- **TO DO**:
Write out the full listing below exactly as given.

***

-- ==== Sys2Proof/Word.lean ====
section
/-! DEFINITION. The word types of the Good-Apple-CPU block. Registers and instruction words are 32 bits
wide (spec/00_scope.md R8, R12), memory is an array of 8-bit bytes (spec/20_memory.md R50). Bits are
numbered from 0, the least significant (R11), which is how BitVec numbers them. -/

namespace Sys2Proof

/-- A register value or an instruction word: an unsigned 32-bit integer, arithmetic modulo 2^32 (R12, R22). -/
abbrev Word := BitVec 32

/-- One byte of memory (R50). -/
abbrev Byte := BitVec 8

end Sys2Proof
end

***

- **FINISHED EXERCISE**:
-- ==== Sys2Proof/Word.lean ====
section
/-! DEFINITION. The word types of the Good-Apple-CPU block. Registers and instruction words are 32 bits
wide (spec/00_scope.md R8, R12), memory is an array of 8-bit bytes (spec/20_memory.md R50). Bits are
numbered from 0, the least significant (R11), which is how BitVec numbers them. -/

namespace Sys2Proof

/-- A register value or an instruction word: an unsigned 32-bit integer, arithmetic modulo 2^32 (R12, R22). -/
abbrev Word := BitVec 32

/-- One byte of memory (R50). -/
abbrev Byte := BitVec 8

end Sys2Proof
end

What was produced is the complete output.